Stored records:

-- ==== Sys2Proof/WellFormed.lean ====
section
/-! DEFINITION. Which terms of `Instr` are commands (spec/30_encoding.md R73, R74). Operand widths are in the types;
the one check left is that `VERIFY` has `len != 0`. -/

namespace Sys2Proof

/-- `VERIFY 0` is an illegal word (R74); every other term is a command. -/
def Instr.wellFormed : Instr → Bool
  | .verify len => len != 0
  | .reset | .rdbit | .wrbit _ | .rdbyte | .wrbyte _ | .rdbytes _ | .wrbytes _ => true
  | .skip | .select | .search | .rstsrch | .attach _ | .crc8 _ => true

end Sys2Proof
end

Requirement: Reproduce all the entries above. Match them exactly.

Response to the exercise:
-- ==== Sys2Proof/WellFormed.lean ====
section
/-! DEFINITION. Which terms of `Instr` are commands (spec/30_encoding.md R73, R74). Operand widths are in the types;
the one check left is that `VERIFY` has `len != 0`. -/

namespace Sys2Proof

/-- `VERIFY 0` is an illegal word (R74); every other term is a command. -/
def Instr.wellFormed : Instr → Bool
  | .verify len => len != 0
  | .reset | .rdbit | .wrbit _ | .rdbyte | .wrbyte _ | .rdbytes _ | .wrbytes _ => true
  | .skip | .select | .search | .rstsrch | .attach _ | .crc8 _ => true

end Sys2Proof
end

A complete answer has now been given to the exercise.